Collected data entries
=== Section Start ===
-- ==== Sys2Proof/Machine/Packets.lean ====
section
/-! DEFINITION. Packets: the header flit as bytes (R190, R222), its end-to-end CRC (R225), its payload
flits (R223), and the packets that the device builds itself. -/

namespace Sys2Proof

open Sys2Proof.Machine

/-- The packet types (R224). -/
def opPut : Nat := 0x01
/-- GET_REQ. -/
def opGetReq : Nat := 0x02
/-- GET_RSP. -/
def opGetRsp : Nat := 0x03
/-- ATOMIC. -/
def opAtomic : Nat := 0x04
/-- ATOMIC_RSP. -/
def opAtomicRsp : Nat := 0x05
/-- SEND. -/
def opSend : Nat := 0x06
/-- SEND_RDV. -/
def opSendRdv : Nat := 0x07
/-- LOCK. -/
def opLock : Nat := 0x08
/-- COLL. -/
def opColl : Nat := 0x09
/-- COMP. -/
def opComp : Nat := 0x0A
/-- NCOMP. -/
def opNcomp : Nat := 0x0B
/-- ACK. -/
def opAck : Nat := 0x0C
/-- SYNC. -/
def opSync : Nat := 0x0D
/-- BEACON. -/
def opBeacon : Nat := 0x10
/-- DISC_Q. -/
def opDiscQ : Nat := 0x11
/-- DISC_A. -/
def opDiscA : Nat := 0x12

/-- A route word of zeros. -/
def RouteWord.zero : RouteWord := ⟨0, 0, false, 0, 0, 0, 0, 0, 0, false, false⟩

/-- A packet of zeros. -/
def Packet.zero : Packet :=
  { op := 0, tc := 0, locked := false, de := false, final := false, ackv := false, seqd := false, plen := 0,
    src := 0, sInst := 0, route := RouteWord.zero, seq := 0, attempt := 0, inc := 0, tInst := 0, xid := 0,
    pidx := 0, base := 0, xlen := 0, ackNext := 0, limit := 0, key := 0, aux := 0, crc := 0, payload := [] }

/-- The route word as a number (R190). -/
def RouteWord.word (r : RouteWord) : Nat :=
  r.dst % 2 ^ 18 + (r.via % 1024) <<< 18 + b2n r.nonmin <<< 28 + (r.stage % 4) <<< 29 + (r.order % 2) <<< 31
    + (r.segTgt % 256) <<< 32 + (r.segPort % 256) <<< 40 + (r.hops % 16) <<< 48 + (r.vc % 32) <<< 52
    + b2n r.mcast <<< 57 + b2n r.mdim <<< 58

/-- The route word that a number spells. -/
def RouteWord.ofWord (w : Nat) : RouteWord :=
  ⟨bits w 17 0, bits w 27 18, bit w 28, bits w 30 29, bits w 31 31, bits w 39 32, bits w 47 40, bits w 51 48,
    bits w 56 52, bit w 57, bit w 58⟩

/-- The member mask of a multicast copy (R190). -/
def RouteWord.mask (r : RouteWord) : Nat := r.segTgt + 256 * r.segPort

/-- The first eight bytes of a header (R222). -/
def Packet.head (p : Packet) : List Byte :=
  leBytes p.op 1
    ++ leBytes (p.tc % 8 + 8 * b2n p.locked + 16 * b2n p.de + 32 * b2n p.final + 64 * b2n p.ackv
        + 128 * b2n p.seqd) 1
    ++ leBytes (p.plen % 2 ^ 13) 2 ++ leBytes (p.src % 2 ^ 18 + (p.sInst % 4096) <<< 18) 4

/-- Bytes 16 to 59 of a header (R222). -/
def Packet.body (p : Packet) : List Byte :=
  leBytes p.seq 3 ++ leBytes p.attempt 1 ++ leBytes p.inc 2 ++ leBytes (p.tInst % 4096) 2 ++ leBytes p.xid 4
    ++ leBytes (p.pidx % 2 ^ 20) 3 ++ [0] ++ leBytes p.base 8 ++ leBytes (p.xlen % 2 ^ 33) 5
    ++ leBytes p.ackNext 3 ++ leBytes p.limit 3 ++ [0] ++ leBytes p.key 4 ++ leBytes p.aux 4

/-- The end-to-end CRC of a packet (R225): the route word and the CRC itself are not covered. -/
def Packet.crcOf (p : Packet) : Nat := crc32c (p.head ++ p.body ++ p.payload)

/-- The packet with its CRC computed. -/
def Packet.seal (p : Packet) : Packet := { p with crc := p.crcOf }

/-- The header flit. -/
def Packet.header (p : Packet) : List Byte :=
  p.head ++ leBytes p.route.word 8 ++ p.body ++ leBytes p.crc 4

/-- Cut bytes into flits of 64. -/
def flitsOf : Nat → List Byte → List (List Byte)
  | 0, _ => []
  | n + 1, l => padTo 64 (l.take 64) :: flitsOf n (l.drop 64)

/-- The flits of a packet on a link (R122). -/
def Packet.flits (p : Packet) : List (List Byte) := p.header :: flitsOf (payloadFlits p.plen) p.payload

/-- The number that bytes `off` to `off + n - 1` of a flit spell. -/
def atBytes (l : List Byte) (off n : Nat) : Nat := leNat ((l.drop off).take n)

/-- The packet that a header flit states, without its payload. -/
def Packet.ofHeader (l : List Byte) : Packet :=
  let fl := atBytes l 1 1
  let w := atBytes l 4 4
  { op := atBytes l 0 1, tc := fl % 8, locked := bit fl 3, de := bit fl 4, final := bit fl 5, ackv := bit fl 6,
    seqd := bit fl 7, plen := atBytes l 2 2 % 2 ^ 13, src := bits w 17 0, sInst := bits w 29 18,
    route := RouteWord.ofWord (atBytes l 8 8), seq := atBytes l 16 3, attempt := atBytes l 19 1,
    inc := atBytes l 20 2, tInst := atBytes l 22 2 % 4096, xid := atBytes l 24 4,
    pidx := atBytes l 28 3 % 2 ^ 20, base := atBytes l 32 8, xlen := atBytes l 40 5 % 2 ^ 33,
    ackNext := atBytes l 45 3, limit := atBytes l 48 3, key := atBytes l 52 4, aux := atBytes l 56 4,
    crc := atBytes l 60 4, payload := [] }

/-- Flits that a packet takes on a link and in a pool: its header flit and its payload flits (R122, R126). -/
def Packet.size (p : Packet) : Nat := 1 + payloadFlits p.plen

/-- A packet is express: its VC group is 0 (R169). -/
def Packet.express (p : Packet) : Bool := p.tc == 0

/-- A packet that goes one link and is not routed: a beacon or a discovery packet (R199, R211). -/
def Packet.linkLocal (p : Packet) : Bool := p.op == opBeacon || p.op == opDiscQ || p.op == opDiscA

/-- The mark takes effect only on a packet of at most four flits (R168). -/
def Packet.isLocked (p : Packet) : Bool := p.locked && decide (p.size ≤ 4)

/-- The negative completion that a transit device builds for a failed packet (R580). -/
def Packet.transitNcomp (p : Packet) (reason : Nat) : Packet :=
  { p with
    op := opNcomp, tc := 7, plen := 0, payload := [], locked := false, de := false, final := false, ackv := false,
    seqd := false, src := p.route.dst, route := { RouteWord.zero with dst := p.src }, ackNext := 0, limit := 0,
    aux := reason % 256 + (p.seq % 2 ^ 24) <<< 8 }.seal

end Sys2Proof
end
=== Section End ===
◆ Problem to solve ◆
Search the data for the string "segPort" and copy out every line where it is found.

◆ Output for this exercise ◆
    + (r.segTgt % 256) <<< 32 + (r.segPort % 256) <<< 40 + (r.hops % 16) <<< 48 + (r.vc % 32) <<< 52
def RouteWord.mask (r : RouteWord) : Nat := r.segTgt + 256 * r.segPort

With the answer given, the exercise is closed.